We cataloged the built-in tools in ten AI coding products. Some ship 5, some ship 20+. The differences reveal what each product thinks an agent should do.

research·OpenWalrus Team·

Every coding agent ships a toolbox. But what's actually in it?

The tools an agent has access to define its ceiling. An agent without a browser can't test web apps. An agent without code intelligence can't jump to definitions. An agent without a terminal can't run tests.
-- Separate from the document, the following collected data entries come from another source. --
-- ==== Sys2Proof/Laws/DoesSafePort.lean ====
section
/-!
SUPPORT. Every operation of Machine/SafePort.lean keeps the invariant, takes nothing back and touches only some parts of the state.
-/

namespace Sys2Proof.Machine

set_option Elab.async false

theorem Does.setSafe {m : Nat} {s : State} {a1} (hm : Under 0x100 m := by rfl) : Does m s (State.setSafe s a1) := .lift hm (.upd)

theorem Does.modChan {m : Nat} {s : State} {a1 a2} (hm : Under 0x100 m := by rfl) : Does m s (State.modChan s a1 a2) := .lift hm (.setSafe)

theorem Does.modChans {m : Nat} {s : State} {a1} (hm : Under 0x100 m := by rfl) : Does m s (State.modChans s a1) := .lift hm (.setSafe)

theorem Does.safeStopped {m : Nat} {s : State} (hm : Under 0x46001ce m := by rfl) : Does m s (State.safeStopped s) := .lift hm (.ite
    (.after .raiseStop (.after .portDown (.after .setFld .modChans))) .refl)

theorem Does.safeRekey {m : Nat} {s : State} (hm : Under 0x46001ce m := by rfl) : Does m s (State.safeRekey s) := .lift hm (.after .safeStopped
    (.after .modChans .nextEpoch))

theorem Does.sendFrame {m : Nat} {s : State} {a1 a2} (hm : Under 0x46001ce m := by rfl) : Does m s (State.sendFrame s a1 a2) := .lift hm (.after
    (.after (.ite .safeRekey .refl) .setN)
    (.after .modChan .emit))

theorem Does.sendIdle {m : Nat} {s : State} {a1} (hm : Under 0x46001ce m := by rfl) : Does m s (State.sendIdle s a1) := .lift hm (.ite
    (.after .modChan .sendFrame) .sendFrame)

theorem Does.sendMsg {m : Nat} {s : State} {a1 a2 a3} (hm : Under 0x46001ce m := by rfl) : Does m s (State.sendMsg s a1 a2 a3) := .lift hm (.sendFrame)

theorem Does.sendReply {m : Nat} {s : State} {a1} (hm : Under 0x46001ce m := by rfl) : Does m s (State.sendReply s a1) := by
  refine .lift hm ?_
  unfold State.sendReply
  extract_lets +onlyGivenNames -merge v1
  try clear_value v1
  refine .ite ?_ ?_
  · exact .sendIdle
  · split
    · exact .after .sendMsg .modChan
    · split
      · exact .ite .sendIdle (.after .sendMsg .modChan)
      · exact .sendIdle

theorem Does.freeRecord {m : Nat} {s : State} {a1} (hm : Under 0x180 m := by rfl) : Does m s (State.freeRecord s a1) := by
  refine .lift hm ?_
  unfold State.freeRecord
  split
  · exact .refl
  · extract_lets +onlyGivenNames -merge _ s1
    have h1 : Does 0x180 s s1 := .setSafe
    try clear_value s1
    split
    · exact .after .setQueue h1
    · exact h1

theorem Does.takeAck {m : Nat} {s : State} {a1 a2} (hm : Under 0x180 m := by rfl) : Does m s (State.takeAck s a1 a2) := by
  refine .lift hm ?_
  unfold State.takeAck
  extract_lets +onlyGivenNames -merge v1
  try clear_value v1
  split
  · exact .refl
  · exact .after (.foldl (fun _ _ => .freeRecord)) .modChan

theorem Does.nack {m : Nat} {s : State} {a1 a2 a3 a4 a5} (hm : Under 0x100 m := by rfl) : Does m s (State.nack s a1 a2 a3 a4 a5) := .lift hm (.pushReply)

theorem Does.nackOpen {m : Nat} {s : State} {a1 a2 a3} (hm : Under 0x10000100 m := by rfl) : Does m s (State.nackOpen s a1 a2 a3) := .lift hm
    (.after .nack .draw)

theorem Does.safeSubmit {m : Nat} {s : State} {a1} (hm : Under 0x10000182 m := by rfl) : Does m s (State.safeSubmit s a1) := by
  refine .lift hm ?_
  unfold State.safeSubmit
  extract_lets +onlyGivenNames -merge v1
  try clear_value v1
  refine .ite ?_ ?_
  · exact .nack
  · split
    · exact .bellError
    · exact .ite .bellError (.ite .nackOpen .setQueue)

theorem Does.safeMailbox {m : Nat} {s : State} {a1 a2} (hm : Under 0x1ffffffe m := by rfl) : Does m s (State.safeMailbox s a1 a2) := .lift hm
    (.after .pushReply (.iteFst (.mkFst .refl) (.iteFst (.mkFst
    (.after_ (fun _ => .execMbxAccess))) .stationAccess)))

theorem Does.safeApply {m : Nat} {s : State} {a1} (hm : Under 0x1ffffffe m := by rfl) : Does m s (State.safeApply s a1) := by
  refine .lift hm ?_
  unfold State.safeApply
  extract_lets +onlyGivenNames -merge _ s1
  have h1 : Does 0x1ffffffe s s1 := .setSafe
  try clear_value s1
  split
  · exact .after .safeSubmit h1
  · exact .after .safeMailbox h1
  · exact .after .safeMailbox h1
  · exact .after .nackOpen h1

theorem Does.applyHeld {m : Nat} {s : State} {n} (hm : Under 0x1ffffffe m := by rfl) : Does m s (s.applyHeld n) := by
  refine .lift hm ?_
  induction n generalizing s with
  | zero => exact .refl
  | succ n ih =>
    unfold State.applyHeld
    split
    · exact .setSafe
    · exact .after ih (.after .safeApply .setSafe)

theorem Does.disagree {m : Nat} {s : State} (hm : Under 0x4000002 m := by rfl) : Does m s (State.disagree s) := .lift hm (.after .attnAt
    (.after .setBit .bump))

theorem Does.safeMessage {m : Nat} {s : State} {a1} (hm : Under 0x1ffffffe m := by rfl) : Does m s (State.safeMessage s a1) := by
  refine .lift hm ?_
  unfold State.safeMessage
  split
  · exact .ite .refl .disagree
  · split
    · exact .safeApply
    · exact .ite (.after .applyHeld .safeApply) (.ite .setSafe .refl)

theorem Does.bumpChan {m : Nat} {s : State} {a1 a2} (hm : Under 0x2 m := by rfl) : Does m s (State.bumpChan s a1 a2) := .lift hm (.bumpFld)

theorem Does.crcBad {m : Nat} {s : State} {a1} (hm : Under 0x102 m := by rfl) : Does m s (State.crcBad s a1) := .lift hm (.after .modChan .bumpChan)

theorem Does.replayBad {m : Nat} {s : State} (hm : Under 0x4000002 m := by rfl) : Does m s (State.replayBad s) := .lift hm (.after .attnAt
    (.after .attnAt .bump))

theorem Does.safePortUp {m : Nat} {s : State} (hm : Under 0x10000142 m := by rfl) : Does m s (State.safePortUp s) := .lift hm (.ite .refl
    (.after .portComesUp (.after .setSafe .draw)))

theorem Does.bringUp {m : Nat} {s : State} {a1 a2} (hm : Under 0x10000142 m := by rfl) : Does m s (State.bringUp s a1 a2) := .lift hm (.ite .modChan
    (.after (.after .safePortUp .setBit) .modChan))

theorem Does.linkFrame {m : Nat} {s : State} {a1 a2} (hm : Under 0x1ffffffe m := by rfl) : Does m s (State.linkFrame s a1 a2) := .lift hm (.after
    (.ite .refl (.ite (.after .safeMessage .modChan)
    (.ite .refl .bumpChan))) .takeAck)

theorem Does.frameIn {m : Nat} {s : State} {a1 a2} (hm : Under 0x1ffffffe m := by rfl) : Does m s (State.frameIn s a1 a2) := by
  refine .lift hm ?_
  unfold State.frameIn
  split
  · exact .replayBad
  · exact .after .linkFrame .modChan
  · exact .after (.after .linkFrame .setFld) (.after .setBit .modChan)
  · exact .after (.ite (.after .linkFrame .modChan) .refl) .safeRekey

theorem Does.safeTransaction {m : Nat} {s : State} {a1 a2} (hm : Under 0x1ffffffe m := by rfl) : Does m s (State.safeTransaction s a1 a2) := .lift hm
    (.ite .refl (.after (.after (.after (.ite .crcBad
    (.ite .frameIn .bringUp)) .setSafe) .modChan) .sendReply))

theorem Does.safeRow {m : Nat} {s : State} {a1 a2 a3} (hm : Under 0x1ffffffe m := by rfl) : Does m s (State.safeRow s a1 a2 a3) := .lift hm
    (.ite .safeTransaction .refl)

theorem DoesOut.execSafeIdle {m : Nat} {s : State} {a0 a1} (hm : Under 0x1ffffffe m := by rfl) : DoesOut m s (execSafeIdle a0 a1 s) := .lift hm
    (.ok .safeRow)

theorem DoesOut.execSafeSubmit {m : Nat} {s : State} {a0 a1} (hm : Under 0x1ffffffe m := by rfl) : DoesOut m s (execSafeSubmit a0 a1 s) := .lift hm
    (.ok .safeRow)

theorem DoesOut.execSafeMbxRead {m : Nat} {s : State} {a0 a1} (hm : Under 0x1ffffffe m := by rfl) : DoesOut m s (execSafeMbxRead a0 a1 s) := .lift hm
    (.ok .safeRow)

theorem DoesOut.execSafeMbxWrite {m : Nat} {s : State} {a0 a1} (hm : Under 0x1ffffffe m := by rfl) : DoesOut m s (execSafeMbxWrite a0 a1 s) :=
    .lift hm (.ok .safeRow)

theorem DoesOut.execSafeUnknownType {m : Nat} {s : State} {a0 a1} (hm : Under 0x1ffffffe m := by rfl) : DoesOut m s (execSafeUnknownType a0 a1 s) :=
    .lift hm (.ok .safeRow)

theorem DoesOut.execSafeAuthGraceExpiry {m : Nat} {s : State} (hm : Under 0x100 m := by rfl) : DoesOut m s (execSafeAuthGraceExpiry s) := .lift hm
    (.ok (.ite .setSafe .refl))

theorem DoesOut.execSafeCrcErrorFrame {m : Nat} {s : State} {a0 a1} (hm : Under 0x1ffffffe m := by rfl) : DoesOut m s
    (execSafeCrcErrorFrame a0 a1 s) := .lift hm (.ok (.ite .safeTransaction .refl))

theorem DoesOut.execSafeResendTimeout {m : Nat} {s : State} {a0} (hm : Under 0x102 m := by rfl) : DoesOut m s (execSafeResendTimeout a0 s) := .lift hm
    (.ok (.ite (.after .bumpChan .modChan) .refl))

theorem DoesOut.execSafeMsgGapTimeout {m : Nat} {s : State} (hm : Under 0x1ffffffe m := by rfl) : DoesOut m s (execSafeMsgGapTimeout s) := by
  refine .lift hm ?_
  unfold Machine.execSafeMsgGapTimeout
  refine .ok ?_
  split
  · exact .refl
  · split
    · exact .refl
    · exact .ite (.after .applyHeld (.after .attnAt (.after .setBit .setSafe))) .refl

theorem DoesOut.execSafeLivenessExpiry {m : Nat} {s : State} {a0} (hm : Under 0x46001ce m := by rfl) : DoesOut m s (execSafeLivenessExpiry a0 s) :=
    .lift hm (.ok (.ite (.after (.after (.after (.ite
    (.after .raiseStop .portDown) .refl) (.after .attnAt (.after .attnAt .attnAt))) .setBit) (.after .setBit .modChan)) .refl))

end Sys2Proof.Machine
end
What products choose to include — and what they leave out — reveals their theory of what an agent should do.

We cataloged the built-in tools in ten AI coding products, all from official documentation and public repos as of March 2026. This is a companion to our survey of built-in agents — that post covered the agents, this one covers what those agents can reach.

What we surveyed

Ten products, same list as the agents survey:

  • Claude Code (Anthropic) — CLI agent
  • GitHub Copilot — IDE + CLI agent
  • Cursor — IDE agent
  • Windsurf (Codeium) — IDE agent
  • Devin (Cognition) — autonomous cloud agent
  • OpenHands (All Hands AI) — multi-agent framework
  • Aider — terminal pair programmer
  • Amazon Q Developer — AWS-integrated agent
  • Gemini Code Assist (Google) — IDE agent
  • Augment Code — IDE agent + orchestration

Product by product

Claude Code

The most granular tool separation we found. Eleven named tools, each with distinct parameters and individually permissioned:

ToolCategoryPurpose
ReadFileRead file contents with optional line range
WriteFileCreate or overwrite a file
EditFileExact string replacement in a file
GlobFileFast file pattern matching
BashTerminalExecute shell commands
GrepSearchContent search built on ripgrep
WebSearchWebSearch the web for information
WebFetchWebFetch and process URL content
NotebookEditFileEdit Jupyter notebook cells
TodoWritePlanningStructured task tracking
TaskAgentLaunch subagent for complex work

Each tool can be placed in an allow list (auto-approved), deny list (blocked), or default ask list (requires user approval). Subagents receive restricted tool sets — the Explore agent gets read-only tools (Write, Edit denied), Plan gets read-only tools. This per-tool, per-agent permission model is the most fine-grained we found.

GitHub Copilot

The CLI and IDE agent modes share a common tool set, though the exact tool names aren't published the way Claude Code's are:

CategoryCapabilities
FileRead files, edit files, create files
TerminalRun commands, view output
SearchSemantic code search, file search by name
WebWeb search, browser preview
AgentDelegate to Explore/Task/Plan/Code Review agents

Custom agents (Markdown files with YAML frontmatter) can restrict tool access via a tools list — the same pattern as Claude Code. MCP servers extend the tool set beyond built-in capabilities.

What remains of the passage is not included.